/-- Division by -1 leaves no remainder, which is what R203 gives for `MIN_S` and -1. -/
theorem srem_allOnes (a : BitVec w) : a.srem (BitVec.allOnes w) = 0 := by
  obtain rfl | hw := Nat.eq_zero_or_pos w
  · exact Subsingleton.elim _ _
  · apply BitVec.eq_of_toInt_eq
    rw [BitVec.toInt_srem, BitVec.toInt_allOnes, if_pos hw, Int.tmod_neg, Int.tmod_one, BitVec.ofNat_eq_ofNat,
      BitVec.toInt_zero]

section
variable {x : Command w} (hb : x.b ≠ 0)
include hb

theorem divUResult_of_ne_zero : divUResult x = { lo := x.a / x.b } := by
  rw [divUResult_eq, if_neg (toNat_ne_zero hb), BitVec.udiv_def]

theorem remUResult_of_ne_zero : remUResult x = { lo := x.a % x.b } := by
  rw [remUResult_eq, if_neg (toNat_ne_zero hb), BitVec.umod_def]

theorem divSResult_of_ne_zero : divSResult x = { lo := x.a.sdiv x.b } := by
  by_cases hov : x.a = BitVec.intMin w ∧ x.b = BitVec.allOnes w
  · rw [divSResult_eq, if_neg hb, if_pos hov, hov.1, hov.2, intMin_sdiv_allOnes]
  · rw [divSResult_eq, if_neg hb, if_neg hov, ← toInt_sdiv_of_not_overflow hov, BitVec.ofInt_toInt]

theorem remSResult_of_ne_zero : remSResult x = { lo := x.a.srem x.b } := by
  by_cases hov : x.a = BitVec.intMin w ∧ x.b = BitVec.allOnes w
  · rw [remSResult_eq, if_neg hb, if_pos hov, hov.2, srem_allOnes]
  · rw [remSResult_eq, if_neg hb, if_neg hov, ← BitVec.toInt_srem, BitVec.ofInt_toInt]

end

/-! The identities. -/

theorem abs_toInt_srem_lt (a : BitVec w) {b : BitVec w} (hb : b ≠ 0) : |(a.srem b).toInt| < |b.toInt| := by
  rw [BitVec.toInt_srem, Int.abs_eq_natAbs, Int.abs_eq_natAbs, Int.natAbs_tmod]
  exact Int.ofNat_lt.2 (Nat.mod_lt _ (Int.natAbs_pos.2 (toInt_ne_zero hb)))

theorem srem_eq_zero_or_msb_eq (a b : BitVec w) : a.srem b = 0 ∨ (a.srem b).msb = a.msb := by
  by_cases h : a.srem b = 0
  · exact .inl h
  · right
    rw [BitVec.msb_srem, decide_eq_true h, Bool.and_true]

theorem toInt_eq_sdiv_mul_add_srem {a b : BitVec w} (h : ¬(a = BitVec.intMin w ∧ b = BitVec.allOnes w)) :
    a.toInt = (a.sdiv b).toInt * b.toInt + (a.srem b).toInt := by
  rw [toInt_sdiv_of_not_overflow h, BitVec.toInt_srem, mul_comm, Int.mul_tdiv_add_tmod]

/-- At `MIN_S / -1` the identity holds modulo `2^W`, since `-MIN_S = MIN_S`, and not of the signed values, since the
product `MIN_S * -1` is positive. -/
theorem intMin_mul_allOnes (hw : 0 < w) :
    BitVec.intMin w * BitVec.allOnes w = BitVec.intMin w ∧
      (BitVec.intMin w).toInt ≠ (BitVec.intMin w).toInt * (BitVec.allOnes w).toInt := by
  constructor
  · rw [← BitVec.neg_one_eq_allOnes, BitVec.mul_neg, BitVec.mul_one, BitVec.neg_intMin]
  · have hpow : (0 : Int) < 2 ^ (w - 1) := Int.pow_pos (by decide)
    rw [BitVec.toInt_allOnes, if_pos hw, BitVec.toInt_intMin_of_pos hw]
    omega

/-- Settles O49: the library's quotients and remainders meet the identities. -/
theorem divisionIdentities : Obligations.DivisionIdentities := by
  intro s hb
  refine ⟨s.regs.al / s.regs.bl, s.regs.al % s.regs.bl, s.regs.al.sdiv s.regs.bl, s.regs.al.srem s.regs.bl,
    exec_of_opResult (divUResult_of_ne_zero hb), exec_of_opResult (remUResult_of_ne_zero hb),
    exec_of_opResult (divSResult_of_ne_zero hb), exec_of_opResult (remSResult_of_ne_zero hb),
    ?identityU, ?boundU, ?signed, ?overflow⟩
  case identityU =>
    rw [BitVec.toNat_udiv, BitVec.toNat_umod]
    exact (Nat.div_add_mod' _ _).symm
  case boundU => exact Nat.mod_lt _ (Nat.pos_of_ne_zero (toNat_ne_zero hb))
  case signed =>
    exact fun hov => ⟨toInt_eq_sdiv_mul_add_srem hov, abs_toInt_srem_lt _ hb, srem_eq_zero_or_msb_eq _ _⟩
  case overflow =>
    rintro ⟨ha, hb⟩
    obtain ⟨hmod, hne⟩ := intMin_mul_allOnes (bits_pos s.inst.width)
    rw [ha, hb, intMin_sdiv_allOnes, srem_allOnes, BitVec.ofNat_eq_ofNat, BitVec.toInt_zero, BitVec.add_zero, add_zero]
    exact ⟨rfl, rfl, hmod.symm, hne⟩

──────────

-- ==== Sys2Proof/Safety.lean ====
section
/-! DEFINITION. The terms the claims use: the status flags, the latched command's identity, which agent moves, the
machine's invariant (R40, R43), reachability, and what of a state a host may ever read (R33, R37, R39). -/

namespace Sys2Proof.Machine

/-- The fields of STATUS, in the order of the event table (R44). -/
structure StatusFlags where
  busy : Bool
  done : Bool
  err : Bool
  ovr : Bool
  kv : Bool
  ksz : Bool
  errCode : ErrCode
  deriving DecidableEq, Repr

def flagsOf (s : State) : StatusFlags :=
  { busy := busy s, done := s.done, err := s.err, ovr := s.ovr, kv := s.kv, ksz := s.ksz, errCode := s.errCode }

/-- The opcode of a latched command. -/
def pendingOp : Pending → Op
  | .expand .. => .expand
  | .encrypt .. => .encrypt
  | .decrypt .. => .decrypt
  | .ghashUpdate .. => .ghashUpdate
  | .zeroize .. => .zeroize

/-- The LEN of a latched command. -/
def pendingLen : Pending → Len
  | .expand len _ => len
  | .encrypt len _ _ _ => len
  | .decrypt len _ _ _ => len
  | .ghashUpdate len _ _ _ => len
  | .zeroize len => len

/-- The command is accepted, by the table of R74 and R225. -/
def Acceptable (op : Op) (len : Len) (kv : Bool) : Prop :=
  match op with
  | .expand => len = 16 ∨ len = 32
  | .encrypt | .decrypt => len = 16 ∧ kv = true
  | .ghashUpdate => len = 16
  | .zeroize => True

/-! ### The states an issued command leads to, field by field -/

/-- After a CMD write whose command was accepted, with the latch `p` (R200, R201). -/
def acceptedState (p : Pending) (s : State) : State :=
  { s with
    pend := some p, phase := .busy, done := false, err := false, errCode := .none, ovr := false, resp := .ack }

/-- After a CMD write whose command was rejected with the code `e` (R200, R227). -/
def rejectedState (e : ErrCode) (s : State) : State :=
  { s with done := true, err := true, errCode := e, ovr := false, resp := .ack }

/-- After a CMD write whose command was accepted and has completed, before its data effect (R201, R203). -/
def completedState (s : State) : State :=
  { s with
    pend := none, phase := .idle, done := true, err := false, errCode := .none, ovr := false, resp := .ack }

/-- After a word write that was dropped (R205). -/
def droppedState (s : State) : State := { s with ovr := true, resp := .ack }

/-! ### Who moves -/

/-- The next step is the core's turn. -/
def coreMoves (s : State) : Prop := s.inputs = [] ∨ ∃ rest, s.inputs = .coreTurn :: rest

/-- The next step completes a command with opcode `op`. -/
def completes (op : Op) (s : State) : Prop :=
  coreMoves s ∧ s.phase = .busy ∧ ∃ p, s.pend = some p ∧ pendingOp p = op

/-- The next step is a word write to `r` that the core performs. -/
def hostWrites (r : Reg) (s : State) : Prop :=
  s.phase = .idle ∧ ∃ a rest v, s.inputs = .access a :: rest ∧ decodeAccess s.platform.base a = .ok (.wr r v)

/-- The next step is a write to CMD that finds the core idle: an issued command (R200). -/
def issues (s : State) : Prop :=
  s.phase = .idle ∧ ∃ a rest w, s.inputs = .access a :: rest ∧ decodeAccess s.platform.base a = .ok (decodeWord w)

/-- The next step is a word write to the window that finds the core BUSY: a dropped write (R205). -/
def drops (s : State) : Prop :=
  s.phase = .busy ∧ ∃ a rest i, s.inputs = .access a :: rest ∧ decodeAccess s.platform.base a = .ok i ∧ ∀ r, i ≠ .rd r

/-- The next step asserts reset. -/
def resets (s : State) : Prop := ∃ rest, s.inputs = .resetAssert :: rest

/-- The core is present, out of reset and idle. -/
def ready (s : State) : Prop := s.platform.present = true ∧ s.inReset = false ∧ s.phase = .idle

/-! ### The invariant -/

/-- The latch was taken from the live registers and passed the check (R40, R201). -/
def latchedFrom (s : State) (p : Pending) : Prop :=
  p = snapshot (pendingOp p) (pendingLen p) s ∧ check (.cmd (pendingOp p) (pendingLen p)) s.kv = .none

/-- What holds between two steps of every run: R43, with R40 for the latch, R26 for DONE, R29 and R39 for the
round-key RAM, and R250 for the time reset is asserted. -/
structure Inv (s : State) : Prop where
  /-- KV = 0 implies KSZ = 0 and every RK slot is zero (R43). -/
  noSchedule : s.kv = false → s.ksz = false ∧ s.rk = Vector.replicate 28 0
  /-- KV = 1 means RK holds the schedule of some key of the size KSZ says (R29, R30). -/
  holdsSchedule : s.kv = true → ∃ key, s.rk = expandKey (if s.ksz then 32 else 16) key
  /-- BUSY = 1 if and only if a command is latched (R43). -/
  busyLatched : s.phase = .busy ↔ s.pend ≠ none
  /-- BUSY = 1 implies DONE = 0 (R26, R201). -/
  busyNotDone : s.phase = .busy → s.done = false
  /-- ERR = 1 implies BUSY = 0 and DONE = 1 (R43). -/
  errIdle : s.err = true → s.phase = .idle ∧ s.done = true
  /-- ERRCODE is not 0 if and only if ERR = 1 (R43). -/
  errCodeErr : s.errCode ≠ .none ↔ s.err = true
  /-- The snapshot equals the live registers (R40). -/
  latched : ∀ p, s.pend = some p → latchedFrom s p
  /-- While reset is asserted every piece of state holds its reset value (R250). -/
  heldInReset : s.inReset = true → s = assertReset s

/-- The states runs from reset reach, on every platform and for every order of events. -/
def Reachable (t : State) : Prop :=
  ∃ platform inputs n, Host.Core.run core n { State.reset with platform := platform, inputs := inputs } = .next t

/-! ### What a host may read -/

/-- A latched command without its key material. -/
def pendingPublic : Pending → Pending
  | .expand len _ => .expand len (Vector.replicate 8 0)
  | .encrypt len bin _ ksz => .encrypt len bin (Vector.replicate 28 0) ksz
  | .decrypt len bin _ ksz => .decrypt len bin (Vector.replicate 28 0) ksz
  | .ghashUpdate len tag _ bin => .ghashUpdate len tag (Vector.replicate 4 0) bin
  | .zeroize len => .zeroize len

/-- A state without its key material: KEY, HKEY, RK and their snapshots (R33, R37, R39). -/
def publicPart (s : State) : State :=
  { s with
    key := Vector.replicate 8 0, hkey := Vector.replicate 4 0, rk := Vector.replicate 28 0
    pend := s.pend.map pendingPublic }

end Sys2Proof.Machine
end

──────────

:: TASK BRIEF ::
Find the word "symm" in the records. Copy every line it appears in.

:: RESULT OF THE TASK ::
    exact (Nat.div_add_mod' _ _).symm
    exact ⟨rfl, rfl, hmod.symm, hne⟩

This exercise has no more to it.